To get the exact results I want will require a bit of string parsing. I suggest you review SUBSTRING and CHARINDEX if you aren’t positive on how they work. In short, Substring will display the server name up to where Charindex determines the ‘\’ appears. This will provide a column consisting of only the cluster name. The next column will display the active node. I then filter out all servers other than clusters and exclude default instance names as well.

SELECT
[ClusterName] = SUBSTRING(@@SERVERNAME,0,CHARINDEX('\',@@SERVERNAME))
,[ActiveNode] = SERVERPROPERTY('ComputerNamePhysicalNetBIOS')
WHERE SERVERPROPERTY('ComputerNamePhysicalNetBIOS') <> SUBSTRING(@@SERVERNAME,0,CHARINDEX('\',@@SERVERNAME))
AND @@SERVERNAME <> SERVERPROPERTY('ComputerNamePhysicalNetBIOS')

This final query returns every node in each cluster, with the last column denoting the active node. Useful when you need to remember which servers belong to what and your documentation has gone missing – or doesn’t exist yet.

SELECT
[ClusterName] = SUBSTRING(@@SERVERNAME,0,CHARINDEX('\',@@SERVERNAME))
,[Nodes] = NodeName
,[IsActiveNode] = CASE WHEN NodeName = SERVERPROPERTY('ComputerNamePhysicalNetBIOS') THEN '1' ELSE '' END
FROM sys.dm_os_cluster_nodes
WHERE SERVERPROPERTY('ComputerNamePhysicalNetBIOS') <> SUBSTRING(@@SERVERNAME,0,CHARINDEX('\',@@SERVERNAME))
AND @@SERVERNAME <> SERVERPROPERTY('ComputerNamePhysicalNetBIOS')
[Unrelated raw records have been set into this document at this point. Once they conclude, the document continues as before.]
/-- Conversion to an integer range, saturating with invalid (R76). -/
def convertInt (lo hi : Int) (trunc : Bool) (x : FVal) : Int × Flags :=
  match x with
  | .nan _ => (0, fNV)
  | .inf neg => (if neg then lo else hi, fNV)
  | .fin neg m e =>
    let (z, ix) := toIntegral trunc neg m e
    if z < lo then (lo, fNV) else if hi < z then (hi, fNV) else (z, if ix then fNX else 0)

/-! ### Exact sums and products -/

/-- An exact dyadic z·2^e. -/
structure Dyadic where
  z : Int
  e : Int
deriving DecidableEq, Repr

def Dyadic.add (a b : Dyadic) : Dyadic :=
  if a.e ≤ b.e then ⟨a.z + b.z * 2 ^ (b.e - a.e).toNat, a.e⟩
  else ⟨a.z * 2 ^ (a.e - b.e).toNat + b.z, b.e⟩

def Dyadic.mul (a b : Dyadic) : Dyadic := ⟨a.z * b.z, a.e + b.e⟩

/-- The exact value of a finite operand; 0 otherwise. -/
def FVal.dy : FVal → Dyadic
  | .fin neg m e => ⟨if neg then -(m : Int) else m, e⟩
  | _ => ⟨0, 0⟩

/-- RNE of an exact dyadic; an exact zero takes the sign given. -/
def roundDy (f : Fmt) (d : Dyadic) (zneg : Bool) : Nat × Flags :=
  if d.z = 0 then ((if zneg then 2 ^ (f.eb + f.mb) else 0), 0)
  else roundFin f (d.z < 0) d.z.natAbs d.e false

/-- RNE(a + b, f) under R73. -/
def fAdd (f : Fmt) (a b : FVal) : Nat × Flags :=
  match a, b with
  | .nan _, _ | _, .nan _ => (f.nan, sigFlag [a, b])
  | .inf x, .inf y => if x = y then convert f a else (f.nan, fNV)
  | .inf _, _ => convert f a
  | _, .inf _ => convert f b
  | .fin x _ _, .fin y _ _ => roundDy f (a.dy.add b.dy) (x && y)

def FVal.negate : FVal → FVal
  | .nan s => .nan s
  | .inf n => .inf (!n)
  | .fin n m e => .fin (!n) m e

/-- The exact product of two operands that are not NaN and not 0 × ∞. -/
def FVal.times (a b : FVal) : FVal :=
  match a, b with
  | .fin x m e, .fin y n g => .fin (x != y) (m * n) (e + g)
  | .nan s, _ | _, .nan s => .nan s
  | _, _ => .inf (a.isNeg != b.isNeg)

/-- 0 × ∞ in either order. -/
def zeroTimesInf (a b : FVal) : Bool :=
  match a, b with
  | .inf _, y => y.isZero
  | x, .inf _ => x.isZero
  | _, _ => false

def fMul (f : Fmt) (a b : FVal) : Nat × Flags :=
  if a.isNan || b.isNan then (f.nan, sigFlag [a, b])
  else if zeroTimesInf a b then (f.nan, fNV)
  else convert f (a.times b)

/-- RNE(a × b + d, f), one rounding (R125, R130); 0 × ∞ gives NaN with invalid even when d is a NaN, as R125 says of `ffma` (of
`bfma2`: DEDUCED, log entry 98). -/
def fFma (f : Fmt) (a b d : FVal) : Nat × Flags :=
  if zeroTimesInf a b then (f.nan, fNV)
  else if a.isNan || b.isNan || d.isNan then (f.nan, sigFlag [a, b, d])
  else fAdd f (a.times b) d

/-- a ÷ b, correctly rounded, with the special cases of R75. -/
def fDiv (f : Fmt) (a b : FVal) : Nat × Flags :=
  let sgn := if a.isNeg != b.isNeg then 2 ^ (f.eb + f.mb) else 0
  match a, b with
  | .nan _, _ | _, .nan _ => (f.nan, sigFlag [a, b])
  | .inf _, .inf _ => (f.nan, fNV)
  | .inf _, _ => (sgn + f.ovMag, 0)
  | _, .inf _ => (sgn, 0)
  | .fin x m e, .fin y n g =>
    if n = 0 then (if m = 0 then (f.nan, fNV) else (sgn + f.ovMag, fDZ))
    else if m = 0 then (sgn, 0)
    else
      let k := bitLen n + 64
      roundFin f (x != y) ((m <<< k) / n) (e - k - g) ((m <<< k) % n != 0)

/-- Integer square root, bit by bit from bit k down. -/
def isqrtFrom (n : Nat) : Nat → Nat → Nat
  | 0, r => if (r + 1) * (r + 1) ≤ n then r + 1 else r
  | k + 1, r => isqrtFrom n k (if (r + 2 ^ (k + 1)) * (r + 2 ^ (k + 1)) ≤ n then r + 2 ^ (k + 1) else r)

def isqrt (n : Nat) : Nat := isqrtFrom n (bitLen n / 2 + 1) 0

/-- ±m·2^e with an even exponent and the same value. -/
def evenExp (m : Nat) (e : Int) : Nat × Int := if e % 2 = 0 then (m, e) else (2 * m, e - 1)

/-- Square root (R75). -/
def fSqrt (x : FVal) : Nat × Flags :=
  let f := Fmt.fp32
  match x with
  | .nan s => (f.nan, if s then fNV else 0)
  | .inf neg => if neg then (f.nan, fNV) else (f.ovMag, 0)
  | .fin neg m e =>
    if m = 0 then ((if neg then 2 ^ 31 else 0), 0)
    else if neg then (f.nan, fNV)
    else
      let (m, e) := evenExp m e
      let n := m <<< 128
      let r := isqrt n
      roundFin f false r (e / 2 - 64) (r * r != n)

/-- Reciprocal (R75). -/
def fRcp (x : FVal) : Nat × Flags := fDiv .fp32 (.fin false 1 0) x

/-- Reciprocal square root (R75). -/
def fRsq (x : FVal) : Nat × Flags :=
  let f := Fmt.fp32
  match x with
  | .nan s => (f.nan, if s then fNV else 0)
  | .inf neg => if neg then (f.nan, fNV) else (0, 0)
  | .fin neg m e =>
    if m = 0 then ((if neg then 2 ^ 31 else 0) + f.ovMag, fDZ)
    else if neg then (f.nan, fNV)
    else
      let (m, e) := evenExp m e
      let t := bitLen m + 64
      let r := isqrt (2 ^ (2 * t) / m)
      roundFin f false r (-(e / 2) - t) (r * r * m != 2 ^ (2 * t))

/-! ### Exponential and logarithm

2^x of a dyadic that is not an integer, and log2 of a dyadic that is not a power of two, are irrational, so the result
is never exact and never a tie. A fixed-point value of 320 fraction bits decides the rounding. DEDUCED, log entry 9. -/

def fixBits : Nat := 320

/-- ⌊ln 2 · 2^320⌋. -/
def ln2Fix : Nat :=
  1480553391661173448385607439722553250922680800745876974795605978609098082859138712941075737848984

/-- Σ_{i ≥ k} of the Taylor series of exp at t, with `term` the k-th term, in fixed point. -/
def expSeries (t : Nat) : Nat → Nat → Nat → Nat
  | 0, _, _ => 0
  | fuel + 1, k, term => term + expSeries t fuel (k + 1) (((term * t) >>> fixBits) / (k + 1))

/-- Σ z^(2k+1)/(2k+1): the inverse hyperbolic tangent of z in fixed point. -/
def atanhSeries (z2 : Nat) : Nat → Nat → Nat → Nat
  | 0, _, _ => 0
  | fuel + 1, k, pow => pow / (2 * k + 1) + atanhSeries z2 fuel (k + 1) ((pow * z2) >>> fixBits)

/-- fexp2 (R75). -/
def fExp2 (x : FVal) : Nat × Flags :=
  let f := Fmt.fp32
  match x with
  | .nan s => (f.nan, if s then fNV else 0)
  | .inf neg => if neg then (0, 0) else (f.ovMag, 0)
  | .fin neg m e =>
    if m = 0 then (0x3F800000, 0)
    else if 9 ≤ e + bitLen m then (if neg then (0, fUF ||| fNX) else (f.ovMag, fOF ||| fNX))
    else
      -- |x| < 512: integer part i and fraction t with 320 bits
      let fixed : Int := (if 0 ≤ e + fixBits then m <<< (e + fixBits).toNat else m >>> (-(e + fixBits)).toNat : Nat)
      let v := if neg then -fixed else fixed
      let i := v / (2 ^ fixBits : Nat)
      let t := (v % (2 ^ fixBits : Nat)).toNat
      if t = 0 then roundFin f false 1 i false
      else
        let y := expSeries ((t * ln2Fix) >>> fixBits) 100 0 (2 ^ fixBits)
        roundFin f false y (i - fixBits) true

/-- flog2 (R75). -/
def fLog2 (x : FVal) : Nat × Flags :=
  let f := Fmt.fp32
  match x with
  | .nan s => (f.nan, if s then fNV else 0)
  | .inf neg => if neg then (f.nan, fNV) else (f.ovMag, 0)
  | .fin neg m e =>
    if m = 0 then (2 ^ 31 + f.ovMag, fDZ)
    else if neg then (f.nan, fNV)
    else
      let k := bitLen m - 1
      let ex : Int := e + k
      if m = 2 ^ k then roundDy f ⟨ex, 0⟩ false
      else
        let one := 2 ^ k
        let z := ((m - one) <<< fixBits) / (m + one)
        let ln := 2 * atanhSeries ((z * z) >>> fixBits) 110 0 z
        let l2 : Int := ((ln <<< fixBits) / ln2Fix : Nat)
        let v := ex * (2 ^ fixBits : Nat) + l2
        roundFin f (v < 0) v.natAbs (-fixBits) true

/-! ### Integral values, minimum and maximum, comparison -/

inductive RoundKind where
  | floor | ceil | trunc | near
deriving DecidableEq, Repr

/-- Functions 7 to 10 of `fun` (R128). -/
def fIntegral (k : RoundKind) (w : Word) : Word × Flags :=
  match f32 w with
  | .nan s => (0x7FC00000, if s then fNV else 0)
  | .inf _ => (w, 0)
  | .fin neg m e =>
    if m = 0 then (w, 0)
    else
      let fl : Int := (if neg then -(m : Int) else m) * 2 ^ e.toNat / 2 ^ (-e).toNat
      let ce : Int := -((if neg then (m : Int) else -m) * 2 ^ e.toNat / 2 ^ (-e).toNat)
      let z := match k with
        | .floor => fl
        | .ceil => ce
        | .trunc => if neg then ce else fl
        | .near => (toIntegral false neg m e).1
      (BitVec.ofNat 32 (roundDy .fp32 ⟨z, 0⟩ neg).1, 0)

/-- a < b for operands that are not NaN, with −0 equal to +0. -/
def fLess (a b : FVal) : Bool :=
  match a, b with
  | .inf x, .inf y => x && !y
  | .inf x, _ => x
  | _, .inf y => !y
  | _, _ => (a.dy.add b.negate.dy).z < 0

/-- fmin and fmax (R126), −0 below +0. -/
def fMinMax (wantMax : Bool) (a b : Word) : Word × Flags :=
  let x := f32 a
  let y := f32 b
  let fl := sigFlag [x, y]
  if x.isNan && y.isNan then (0x7FC00000, fl)
  else if x.isNan then (b, fl)
  else if y.isNan then (a, fl)
  else
    let less := fLess x y || (!fLess y x && x.isNeg && !y.isNeg)
    (if less != wantMax then a else b, fl)

/-- Floating-point comparison for `fsetp` (R127): less, equal, greater, or unordered. -/
def fCompare (a b : FVal) : Option Ordering :=
  if a.isNan || b.isNan then none
  else if fLess a b then some .lt else if fLess b a then some .gt else some .eq

/-! ### Moment triples (R80 to R83) -/

/-- A triple (w, μ, m). -/
structure Triple where
  w : Word
  mu : Word
  m : Word
deriving DecidableEq, Repr

def Triple.empty : Triple := ⟨0, 0x7FE00000, 0⟩
def Triple.nan : Triple := ⟨0x7FC00000, 0x7FC00000, 0x7FC00000⟩
def Triple.words (t : Triple) : List Word := [t.w, t.mu, t.m]
def Triple.ofWords (xs : List Word) : Triple := ⟨xs.getD 0 0, xs.getD 1 0, xs.getD 2 0⟩

/-- A weight is zero when its bits are 0 or the sign bit alone (R81). -/
def isZeroWeight (w : Word) : Bool := w = 0 || w = 0x80000000

def wordOfNat (r : Nat × Flags) : Word × Flags := (BitVec.ofNat 32 r.1, r.2)

def add32 (a b : Word) : Word × Flags := wordOfNat (fAdd .fp32 (f32 a) (f32 b))
def sub32 (a b : Word) : Word × Flags := wordOfNat (fAdd .fp32 (f32 a) (f32 b).negate)
def mul32 (a b : Word) : Word × Flags := wordOfNat (fMul .fp32 (f32 a) (f32 b))
def fma32 (a b d : Word) : Word × Flags := wordOfNat (fFma .fp32 (f32 a) (f32 b) (f32 d))
def div32 (a b : Word) : Word × Flags := wordOfNat (fDiv .fp32 (f32 a) (f32 b))
def rsq32 (a : Word) : Word × Flags := wordOfNat (fRsq (f32 a))

/-- The blend of R82: a is the first operand. -/
def blendT (a c : Triple) : Triple × Flags :=
  let bad (w : Word) : Bool := (f32 w).isNan || ((f32 w).isNeg && !isZeroWeight w)
  if bad a.w || bad c.w then (Triple.nan, fNV)
  else if isZeroWeight a.w && isZeroWeight c.w then (Triple.empty, 0)
  else if isZeroWeight a.w then (c, 0)
  else if isZeroWeight c.w then (a, 0)
  else
    let (w, f1) := add32 a.w c.w
    let (d, f2) := sub32 c.mu a.mu
    let (f, f3) := div32 c.w w
    let (mu, f4) := fma32 d f a.mu
    let (g, f5) := mul32 a.w f
    let (s, f6) := add32 a.m c.m
    let (dd, f7) := mul32 d d
    let (ddg, f8) := mul32 dd g
    let (m, f9) := add32 s ddg
    (⟨w, mu, m⟩, f1 ||| f2 ||| f3 ||| f4 ||| f5 ||| f6 ||| f7 ||| f8 ||| f9)

/-- A finaliser of a zero-weight triple gives NaN with invalid (R83). -/
def finalise (t : Triple) (r : Word × Flags) : Word × Flags :=
  if isZeroWeight t.w then (0x7FC00000, fNV) else r

/-- The mean is μ, bit for bit and without flags, a NaN too (R83, R141). DEDUCED, log entry 89. -/
def triMean (t : Triple) : Word × Flags := finalise t (t.mu, 0)
def triVar (t : Triple) : Word × Flags := finalise t (div32 t.m t.w)

/-- Sample variance: m / (w − 1), NaN with invalid when w − 1 ≤ 0 or is NaN. -/
def triVars (t : Triple) : Word × Flags :=
  let (q, f1) := sub32 t.w 0x3F800000
  let x := f32 q
  finalise t (if x.isNan || x.isZero || x.isNeg then (0x7FC00000, f1 ||| fNV)
    else let (r, f2) := div32 t.m q; (r, f1 ||| f2))

/-- rstd: rsq(m / w + ε). -/
def triRstd (t : Triple) (eps : Word) : Word × Flags :=
  let (v, f1) := div32 t.m t.w
  let (u, f2) := add32 v eps
  let (r, f3) := rsq32 u
  finalise t (r, f1 ||| f2 ||| f3)
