def fld (w : Word) (lo n : Nat) : Nat := w.toNat / 2 ^ lo % 2 ^ n
def bit (w : Word) (i : Nat) : Bool := w.getLsbD i

/-! ### Memory: one canonical form -/

/-- A memory: (address, byte) pairs, addresses strictly rising, no listed byte zero. An unlisted byte reads zero:
near memory is cleared (R312); for the core buffers that is DESIGN CHOICE, log entry 10. -/
abbrev Memory := List Host.Cell

/-- The canonical form, from a lower bound on. -/
def Memory.wfFrom (lo : Nat) : Memory → Bool
  | [] => true
  | (a, b) :: m => decide (lo ≤ a) && b != 0 && Memory.wfFrom (a + 1) m

def Memory.wf (m : Memory) : Bool := Memory.wfFrom 0 m

def Memory.read1 : Memory → Nat → Byte
  | [], _ => 0
  | (a, b) :: m, x => if x = a then b else Memory.read1 m x

def Memory.write1 : Memory → Nat → Byte → Memory
  | [], x, v => if v = 0 then [] else [(x, v)]
  | (a, b) :: m, x, v =>
    if x < a then (if v = 0 then (a, b) :: m else (x, v) :: (a, b) :: m)
    else if x = a then (if v = 0 then m else (x, v) :: m)
    else (a, b) :: Memory.write1 m x v

def Memory.read (m : Memory) (x : Nat) : Nat → List Byte
  | 0 => []
  | n + 1 => Memory.read1 m x :: Memory.read m (x + 1) n

def Memory.write (m : Memory) (x : Nat) : List Byte → Memory
  | [] => m
  | b :: bs => Memory.write (Memory.write1 m x b) (x + 1) bs

/-! ### Tables -/

/-- DESIGN CHOICE, log entry 14. -/
def Thread.blank : Thread :=
  { warp := 0, lane := 0, slot := 0, collie := false, status := .exited, pc := 0, meet := none, lnk := 0, v := [],
    wbase := 0, x := [0, 0, 0, 0], p := 0, lc := List.replicate 3 ⟨0, none, 0⟩, qb := [none, none, none], bw := 0,
    bc := 0, depth := 0, qtag := 0, iptidx := 0, cbsel := 0, timeHi := 0, faultCode := 0, faultAddr := 0,
    inHandler := false, frame := 0, loads := [], loadCount := 0, lastLoad := 0, peerCount := 0, deferred := [],
    lred := [], owed := [], popped := [], popJob := false, popCb := none, tickets := 0, staging := [], taken := [], cell := none }

def Warp.blank : Warp :=
  { team := 0, core := 0, idx := 0, width := 1, pipe := 0, col := 0, threads := [],
    s := List.replicate 16 ⟨0, true⟩, m := List.replicate 12 0, fp := 0, fifo := [] }

def Team.blank : Team := { launch := none, x := 0, y := 0, z := 0, core := 0, odd := none, warps := 1, pack := none }

def CoreSt.blank : CoreSt :=
  { ctx := 0, ldie := 0, core := 0, resident := false, a := [], c := [], w := [], atags := [], wtags := [],
    books := [], wq := [], nt := [], copies := [], tlb := [], icache := [], gens := [], q0 := [], heldq := [],
    collie := none, holder := none, waiters := [], popWait := [], faces := [], reports := [], bundles := [] }

def Ctx.blank : Ctx :=
  { id := 0, words := [], pools := [], blocks := [], image := 0, live := false, saved := false, ctags := [] }

def Cell.blank : Cell :=
  { launch := 0, ell := 0, cx := 0, cy := 0, cz := 0, core := 0, tid := 0, q := 0, pubs := [], retired := true,
    resident := false, leaf := none, leaves := [] }

def Op.blank : Op :=
  { engine := 0, slot := 0, gen := 0, ctx := 0, core := none, port := 0, tid := 0, warp := 0, dst := [],
    stage := .done, order := 0, fn := 0, arg := 0, record := [], acq := false, rel := false, scope := 0, mark := [], sent := [],
    peers := 0, rows := [], atag := .raw, btag := .raw, acb := none, bcb := none, width := 1, units := [], midBlock := false, cursor := 0, asked := false, askedAt := 0, got := [], tags := [],
    outs := [], written := 0, acked := 0, status := 0, detail := 0, flags := 0, rest := [], overrun := false,
    lost := false, cancel := false, instance_ := 0 }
Summary I shared these scripts with my colleagues, who were very excited about not having to play “Guess the Active Node” anymore. There might be more eloquent ways to determine cluster nodes, but this method is perfect for my environment. I suggest saving the query to a code repository project in Solution Explorer or as a Snippet so that it’s always easily accessible.

I’m participating in the many SQL Blog challenges this month, and I’d like to thank each of them for the push and community support they provide.